Le retour du climato-fada

À quelques semaines de la COP 21, les négateurs du réchauffement climatique tentent de reprendre l’antenne en misant sur le goût du clash dans les médias.

Jean-Claude Renard  • 21 octobre 2015 abonné·es
Le retour du climato-fada
© Photo : Thayer/GETTY IMAGES/AFP

Ça commence à faire des remous dans les travées de France Télévisions. Philippe Verdier n’a pas présenté les bulletins météo du 13 heures et du 20 heures du 12 octobre. Ni les suivants. Le chef de service météo de France 2 a été mis en congé forcé. En cause, son livre Climat investigation. Qu’est-ce ? L’auteur le présente lui-même dans une vidéo promotionnelle sur le site de son éditeur, Ring (qui a aussi publié le sulfureux la France orange mécanique, de Laurent Obertone). Philippe Verdier entend dénoncer « une machine de guerre destinée à nous maintenir dans la peur ». Or, « il n’existe aucun lien entre le climat, ce qu’il est et ce que tout le monde raconte. […] On assiste à un mélange des genres inouï entre les scientifiques, les politiques, les lobbies économiques, les ONG environnementales et maintenant les religions ».

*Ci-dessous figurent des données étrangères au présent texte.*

-- ==== Sys2Proof/Tests/Slice0.lean ====
section
/-! SUPPORT. The model's own tests. Expected values are those of spec/95_test_vectors.md (the row is named before each)
or are worked out by hand from the cited rule; then one witness for the hypotheses of each statement of
Certificates/Slice0/Obligations.lean. -/

open Sys2Proof Sys2Proof.Machine Host

namespace Sys2Proof.Tests

/-! ## Helpers -/

/-- Direct and indexed operands. -/
def dir (n : Nat) : Operand := { mode := .direct, address := n }

def idx (n : Nat) : Operand := { mode := .indexed, address := n }

/-- The next state, if there is one. -/
def nextOf (r : Result) : Option State :=
  match r with
  | .next t => some t
  | _ => none

/-- The recorded fault and the state it is recorded in, if a fault was raised. -/
def faultOf (r : Result) : Option (FaultMark × State) :=
  match r with
  | .fault (.raised f t) => some (f, t)
  | _ => none

/-- The reset state with these bytes in memory. -/
def holding (mem : Memory) : State := { State.reset with mem := mem }

/-- The step that runs the word `w` placed at PC. -/
def runWord (s : State) (w : Nat) : Result := step (s.withFetchWord 24 w)

/-- The reset state with A, the word 256 holding `v`, and the arithmetic parameters. -/
def operands (a v : Word) (o : ArithOverflow) (d : DivRound) : State :=
  { (State.reset.setWord 256 v) with a := a, params := { State.reset.params with arithOverflow := o, divRound := d } }

/-- The reset state with X or A at 1 and a word stored at its place. -/
def farX : State := { State.reset with x := 1 }

/-! ## WellFormed: an ill-formed term for the one check it makes, the 15-bit address -/

theorem test_wf_operand_address : (dir 32767).wf = true ∧ (dir 32768).wf = false ∧ (idx 32768).wf = false := by decide

/-- The check is made of every instruction that has an operand. -/
theorem test_wf_refuses_address_32768 :
    ([Instr.lda, .ldch, .ldl, .ldx, .sta, .stch, .stl, .stsw, .stx, .add, .sub, .mul, .div, .and, .or, .comp, .tix,
      .j, .jeq, .jgt, .jlt, .jsub, .td, .rd, .wd].map fun c => ((c (dir 32768)).wf, (c (idx 32767)).wf)) =
      List.replicate 25 (false, true) ∧ Instr.rsub.wf = true := by decide

/-! ## Decode: the spec's words, one for each constructor, opcode x address written out (30_encoding.md R61, R67) -/

/-- S4, F2, L5, L6. -/
theorem test_decode_loads :
    decodeWord 0b00000000_0_001000000010010#24 = .ok (.lda (dir 0x1012)) ∧
    decodeWord 0b01010000_1_010000000010010#24 = .ok (.ldch (idx 0x2012)) ∧
    decodeWord 0b00001000_0_010000000000000#24 = .ok (.ldl (dir 0x2000)) ∧
    decodeWord 0b00000100_1_000001000000000#24 = .ok (.ldx (idx 0x0200)) := by decide

/-- S4, S6, L12, L13, L14. -/
theorem test_decode_stores :
    decodeWord 0b00001100_0_001000000001111#24 = .ok (.sta (dir 0x100F)) ∧
    decodeWord 0b01010100_1_010000000011101#24 = .ok (.stch (idx 0x201D)) ∧
    decodeWord 0b00010100_0_011000000000000#24 = .ok (.stl (dir 0x3000)) ∧
    decodeWord 0b11101000_0_011000000000000#24 = .ok (.stsw (dir 0x3000)) ∧
    decodeWord 0b00010000_0_011000000000011#24 = .ok (.stx (dir 0x3003)) := by decide

/-- S8, S5, P1, P3. -/
theorem test_decode_arithmetic :
    decodeWord 0b00011000_1_000000101010011#24 = .ok (.add (idx 0x0153)) ∧
    decodeWord 0b00011100_0_000000000001111#24 = .ok (.sub (dir 0x000F)) ∧
    decodeWord 0b00100000_0_000000100100001#24 = .ok (.mul (dir 0x0121)) ∧
    decodeWord 0b00100100_0_000001100101101#24 = .ok (.div (dir 0x032D)) := by decide

/-- R67, R67. -/
theorem test_decode_logical :
    decodeWord 0b01000000_0_111111111111111#24 = .ok (.and (dir 0x7FFF)) ∧
    decodeWord 0b01000100_1_000000000000000#24 = .ok (.or (idx 0)) := by decide

/-- S8, C12. -/
theorem test_decode_compare :
    decodeWord 0b00101000_0_000001110101110#24 = .ok (.comp (dir 0x03AE)) ∧
    decodeWord 0b00101100_1_000000100000000#24 = .ok (.tix (idx 0x0100)) := by decide

/-- J10, S7, J5, S6. -/
theorem test_decode_jumps :
    decodeWord 0b00111100_1_010000000000000#24 = .ok (.j (idx 0x2000)) ∧
    decodeWord 0b00110000_0_001000000000011#24 = .ok (.jeq (dir 0x1003)) ∧
    decodeWord 0b00110100_0_010000000000000#24 = .ok (.jgt (dir 0x2000)) ∧
    decodeWord 0b00111000_0_010000000000011#24 = .ok (.jlt (dir 0x2003)) := by decide
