-- ==== Sys2Proof/Machine/Sequencer.lean ====
section
/-! DEFINITION. The Operation Sequencer: the arm procedures and the action of STEP in each state (R170 to R188). -/

namespace Sys2Proof.Machine

/-! ### Arm procedures -/

/-- What both arm procedures do: cursors to 0, the given bytes into `BUF[0 ..]`, `WR` and `STATE` (R172, R173). -/
def armFrame (bytes : List Byte) (wr : Nat) (seq : SeqState) (s : State) : Except Fault State :=
  match memWriteAll 0 bytes { s with snd := 0, rcv := 0 } with
  | .error f => .error f
  | .ok t => .ok { t with wr := BitVec.ofNat 16 wr, seq := seq }

/-- `ARM_READ(A, N)` (R172): only the 12 header bytes are written. -/
def armRead (addr : FlashAddr) (n : Nat) (s : State) : Except Fault State :=
  armFrame (readHeader addr) (Config.readHdr + n) .readArmed s

/-- `ARM_WRITE(A, P)` (R173). -/
def armWrite (addr : FlashAddr) (payload : List Byte) (s : State) : Except Fault State :=
  armFrame (writeFrame addr payload) (Config.writeHdr + payload.length) .writeArmed s

/-- A begin command: the checks of R278, then the arm procedure and `Ok`. -/
def beginWith (n : Nat) (arm : State → Except Fault State) (s : State) : Host.Outcome State Fault Refusal :=
  match beginCheck n s with
  | .violation => .fault (.protocolViolation .beginBeforeInitBus)
  | .refused r => .next (returnResult r s)
  | .accepted =>
    match arm s with
    | .error f => .fault f
    | .ok t => .next (returnResult .ok t)

/-! ### STEP in each state -/

/-- Every transition to Idle also clears `STALL_CNT` (R171). -/
def toIdle (s : State) : State := { s with stallCnt := 0, seq := .idle }

/-- Entering a Waiting state: `STALL_CNT <- 0` (R176, R178). -/
def toWaiting (seq : SeqState) (s : State) : State := { s with stallCnt := 0, seq := seq }

/-- STEP in Idle (R175). -/
def stepIdle (s : State) : State := returnResult .ok s

/-- STEP in ReadArmed (R176): enable, then priority, in that order. -/
def stepReadArmed (s : State) : State :=
  returnResult .ok (toWaiting .readWaiting (irqSetPriority .sequencer (irqEnable .sequencer s)))

/-- STEP in WriteArmed (R178): no priority call. -/
def stepWriteArmed (s : State) : State :=
  returnResult .ok (toWaiting .writeWaiting (irqEnable .sequencer s))

/-- The read-completion copy (R180): the whole frame, from store index 0. -/
def readDone (s : State) : Except Fault State := storeCopy s.wr.toNat 0 (storeReset s)

/-- The stall rule (R183). -/
def stepIncomplete (s : State) : State :=
  let t := { s with stallCnt := satSucc s.stallCnt }
  if stallReached t.params.stallLimit t.stallCnt then
    returnResult .stalled { irqDisable .sequencer t with seq := .stalled }
  else returnResult .ok t

/-- STEP in a Waiting state: `OVR`, then completion, then the stall rule (R179); `done` is what completion does before
the return to Idle. -/
def stepWaiting (done : State → Except Fault State) (s : State) : Except Fault State :=
  if s.ovr then .ok (returnResult .bufferOverrun (toIdle s))
  else if isComplete s then
    match done s with
    | .error f => .error f
    | .ok t => .ok (returnResult .ok (toIdle t))
  else .ok (stepIncomplete s)

/-- STEP in Stalled (R184). -/
def stepStalled (s : State) : State := returnResult .stalled s

end Sys2Proof.Machine
end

Un complot, une conspiration ? Diantre ! À quelques semaines de la COP 21, on découvre que la tête de pont de la météo à France Télé est un climato-sceptique ! S’il s’en défend (notamment sur RMC, aux « Grandes Gueules », ou sur RTL, chez Fogiel), le journaliste (puisque ç’en est un) y ressemble furieusement. Au mieux, c’est le Canada Dry du climato-scepticisme, voire un climato-fada. Les phénomènes extrêmes étant chaque année plus graves, et les recherches des scientifiques implacables, les climato-sceptiques ont, du moins sur les plateaux télé et radio, nettement reculé ces dernières années ; le retrait politique du plus médiatique d’entre eux, Claude Allègre, n’y est pas pour rien. Ils n’en restent pas moins en embuscade. On l’a vu récemment sur i-Télé, dans un débat du soir orchestré par Olivier Galzi, pompeusement appelé « Le Grand Décryptage », réunissant Yannick Jadot, eurodéputé écologiste, François Gemenne, spécialiste de l’impact de l’environnement sur la géopolitique mondiale, et Serge Galam, sociophysicien au CNRS, climato-sceptique assumé. Le débat a tourné court au bout de huit minutes.

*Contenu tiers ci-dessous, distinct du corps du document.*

/-! ### `toWaiting` -/

@[simp] theorem toWaiting_seq (q : SeqState) (s : State) : (toWaiting q s).seq = q := rfl
@[simp] theorem toWaiting_ie (q : SeqState) (s : State) : (toWaiting q s).ie = s.ie := rfl
@[simp] theorem toWaiting_ovr (q : SeqState) (s : State) : (toWaiting q s).ovr = s.ovr := rfl
@[simp] theorem toWaiting_busCfg (q : SeqState) (s : State) : (toWaiting q s).busCfg = s.busCfg := rfl
@[simp] theorem toWaiting_stallCnt (q : SeqState) (s : State) : (toWaiting q s).stallCnt = 0 := rfl
@[simp] theorem toWaiting_wr (q : SeqState) (s : State) : (toWaiting q s).wr = s.wr := rfl
@[simp] theorem toWaiting_snd (q : SeqState) (s : State) : (toWaiting q s).snd = s.snd := rfl
@[simp] theorem toWaiting_rcv (q : SeqState) (s : State) : (toWaiting q s).rcv = s.rcv := rfl
@[simp] theorem toWaiting_buf (q : SeqState) (s : State) : (toWaiting q s).buf = s.buf := rfl
@[simp] theorem toWaiting_inflight (q : SeqState) (s : State) : (toWaiting q s).inflight = s.inflight := rfl
@[simp] theorem toWaiting_store (q : SeqState) (s : State) : (toWaiting q s).store = s.store := rfl
@[simp] theorem toWaiting_storeCur (q : SeqState) (s : State) : (toWaiting q s).storeCur = s.storeCur := rfl
@[simp] theorem toWaiting_hrPriority (q : SeqState) (s : State) : (toWaiting q s).hrPriority = s.hrPriority := rfl
@[simp] theorem toWaiting_history (q : SeqState) (s : State) : (toWaiting q s).history = s.history := rfl
@[simp] theorem toWaiting_results (q : SeqState) (s : State) : (toWaiting q s).results = s.results := rfl
@[simp] theorem toWaiting_params (q : SeqState) (s : State) : (toWaiting q s).params = s.params := rfl
@[simp] theorem toWaiting_host (q : SeqState) (s : State) : (toWaiting q s).host = s.host := rfl
@[simp] theorem toWaiting_moves (q : SeqState) (s : State) : (toWaiting q s).moves = s.moves := rfl
@[simp] theorem toWaiting_txFree (q : SeqState) (s : State) : (toWaiting q s).txFree = s.txFree := rfl
@[simp] theorem toWaiting_rxOffer (q : SeqState) (s : State) : (toWaiting q s).rxOffer = s.rxOffer := rfl

end Sys2Proof.Machine
end

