-- ==== Sys2Proof/Laws/Ops.lean ====
section
/-! SUPPORT. One lemma per shared operation: everything it can do. -/

namespace Sys2Proof.Machine

theorem memRead_ok {i : Nat} {s : State} (h : i < Config.capacity) : memRead i s = .ok (Memory.read s.buf i) :=
  if_pos h

theorem memWrite_ok {i : Nat} {s : State} (h : i < Config.capacity) (b : Byte) :
    memWrite i b s = .ok { s with buf := Memory.write s.buf i b } :=
  if_pos h

/-- A block of buffer writes inside the buffer changes the buffer there and nothing else. -/
theorem memWriteAll_ok (i : Nat) (bs : List Byte) (s : State) (h : i + bs.length ≤ Config.capacity) :
    memWriteAll i bs s = .ok { s with buf := Memory.writeRange s.buf i bs } := by
  induction bs generalizing i s with
  | nil => rfl
  | cons b bs ih =>
    simp only [List.length_cons] at h
    simp only [memWriteAll, memWrite_ok (show i < Config.capacity by omega)]
    exact ih (i + 1) _ (by show i + 1 + bs.length ≤ Config.capacity; omega)

/-- The events of appending the given bytes to the ExternalStore. -/
def appendEvents (bs : List Byte) : List Event := bs.map fun b => { agent := .sequencer, prim := .storeAppend b }

/-- The copy into a store with room: the bytes in order, each with its event. -/
theorem storeCopy_ok (n i : Nat) (s : State) (hb : i + n ≤ Config.capacity)
    (hs : s.storeCur + n ≤ s.params.storeCapacity) :
    storeCopy n i s = .ok { s with
      store := Memory.writeRange s.store s.storeCur (Memory.readRange s.buf i n)
      storeCur := s.storeCur + n
      history := s.history ++ appendEvents (Memory.readRange s.buf i n) } := by
  induction n generalizing i s with
  | zero => simp [storeCopy, Memory.readRange, Memory.writeRange, appendEvents]
  | succ n ih =>
    have h1 : i < Config.capacity := by omega
    have h2 : s.storeCur < s.params.storeCapacity := by omega
    simp only [storeCopy, memRead_ok h1, storeAppend, if_pos h2]
    rw [ih (i + 1) _ (by omega) (by simp; omega)]
    simp [Memory.readRange, Memory.writeRange, appendEvents, emit]
    omega

/-- The copy into a store without room: `StoreOverflow` at the first append that finds it full. -/
theorem storeCopy_overflow (n i : Nat) (s : State) (hb : i + n ≤ Config.capacity)
    (hc : s.storeCur ≤ s.params.storeCapacity) (hs : s.params.storeCapacity < s.storeCur + n) :
    storeCopy n i s = .error (.storeOverflow s.params.storeCapacity) := by
  induction n generalizing i s with
  | zero => omega
  | succ n ih =>
    have h1 : i < Config.capacity := by omega
    simp only [storeCopy, memRead_ok h1, storeAppend]
    by_cases h2 : s.storeCur < s.params.storeCapacity
    · simp only [if_pos h2]
      have := ih (i + 1) (emit .sequencer (.storeAppend (Memory.read s.buf i))
        { s with store := Memory.write s.store s.storeCur (Memory.read s.buf i), storeCur := s.storeCur + 1 })
        (by omega) (by simp; omega) (by simp; omega)
      simpa using this
    · have h3 : s.storeCur = s.params.storeCapacity := by omega
      simp [h3]

theorem outcomeOf_next {r : Except Fault State} {t : State} (h : outcomeOf r = .next t) : r = .ok t := by
  cases r with
  | error f => cases h
  | ok u => cases h; rfl

theorem outcomeOf_fault {r : Except Fault State} {f : Fault} (h : outcomeOf r = .fault f) : r = .error f := by
  cases r with
  | error g => cases h; rfl
  | ok u => cases h

/-- What a copy that answers can have changed, in any state. -/
theorem storeCopy_frame {n i : Nat} {s t : State} (h : storeCopy n i s = .ok t) :
    ∃ store cur es, t = { s with store := store, storeCur := cur, history := s.history ++ es } ∧
      (∀ e ∈ es, ∃ b, e = { agent := .sequencer, prim := .storeAppend b }) ∧
      (Memory.wf s.store → Memory.wf store) := by
  induction n generalizing i s with
  | zero => cases h; exact ⟨t.store, t.storeCur, [], by simp, by simp, id⟩
  | succ n ih =>
    simp only [storeCopy] at h
    split at h
    · cases h
    · next b _ =>
      unfold storeAppend at h
      split at h
      · cases h
      · next u hu =>
        split at hu
        · cases hu
          obtain ⟨st, cur, es, rfl, he, hw⟩ := ih h
          refine ⟨st, cur, { agent := .sequencer, prim := .storeAppend b } :: es, by simp, ?_, ?_⟩
          · intro e hm
            rcases List.mem_cons.mp hm with rfl | hm
            · exact ⟨b, rfl⟩
            · exact he e hm
          · intro hwf; exact hw (Memory.write_wf hwf _ _)
        · cases hu

/-- What a block of buffer writes that answers can have changed, in any state: the buffer. -/
theorem memWriteAll_frame {i : Nat} {bs : List Byte} {s t : State} (h : memWriteAll i bs s = .ok t) :
    t = { s with buf := Memory.writeRange s.buf i bs } := by
  induction bs generalizing i s with
  | nil => cases h; rfl
  | cons b bs ih =>
    simp only [memWriteAll] at h
    split at h
    · next u hu =>
      unfold memWrite at hu
      split at hu
      · cases hu; exact ih h
      · cases hu
    · cases h

end Sys2Proof.Machine
end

C’est que Galam, avec son statut de chercheur au CNRS, légitimé par Olivier Galzi, remettant en cause le réchauffement et la responsabilité humaine dans le dérèglement climatique, a très vite agacé François Gemenne. « C’est tout de même incroyable, en 2015, de sortir encore des propos comme ça ! », s’est-il emporté, avant de se tourner vers le journaliste : « Comment pouvez-vous encore inviter des climato-sceptiques sur votre antenne ? Sérieusement ! Qu’est-ce qui vous passe par la tête ? » Cette séquence a beaucoup fait rire Yann Barthez, au « Petit Journal », feignant de boire une tisane avant d’être brusquement réveillé par la colère de Gemenne. Il n’y avait pas de quoi. Pas de quoi en rire, mais de quoi s’étonner, en effet, de la présence encore d’un climato-sceptique à l’écran. « C’est une sorte de règle immuable, observe Stéphane Foucart, journaliste au Monde et auteur de l’Avenir du climat. Enquête sur les climato-sceptiques. Dès qu’il y a une échéance importante dans les négociations climatiques, ils réapparaissent dans les médias. On les avait vus dans l’émission “28 minutes”, en 2012, au moment de la Conférence de Doha, maintenant sur i-Télé et même sur France Culture dans “Les Nouveaux Chemins de la connaissance”. »

Doit-on s’y habituer ?   « Non, pas plus qu’il ne faut inviter les scientifiques – et il y en a – qui disent douter du lien entre l’infection par le VIH et le sida, estime Stéphane Foucart. Tous les arguments que ressassent les climato-sceptiques sur les plateaux de télévision ont été concoctés outre-Atlantique par des think tanks néoconservateurs ou libertariens, souvent financés par les industries fossiles, servilement repris par une galaxie d’intellectuels, de lobbyistes, de scientifiques complètement étrangers aux sciences du climat. » Mais Olivier Galzi n’en démord pas. Pour lui, « il est important que toutes les opinions s’expriment ». À cela près qu’on est là dans la désinformation ou la promotion de l’ignorance. Finalement, son véritable argument ne serait-il pas le goût du clash et du buzz ? On est prêt à recevoir des gens qui mentent pour répondre à la contrainte du débat. « Tant que vous y êtes, invitez un négationniste sur l’Holocauste », a lancé Gemenne à Galzi.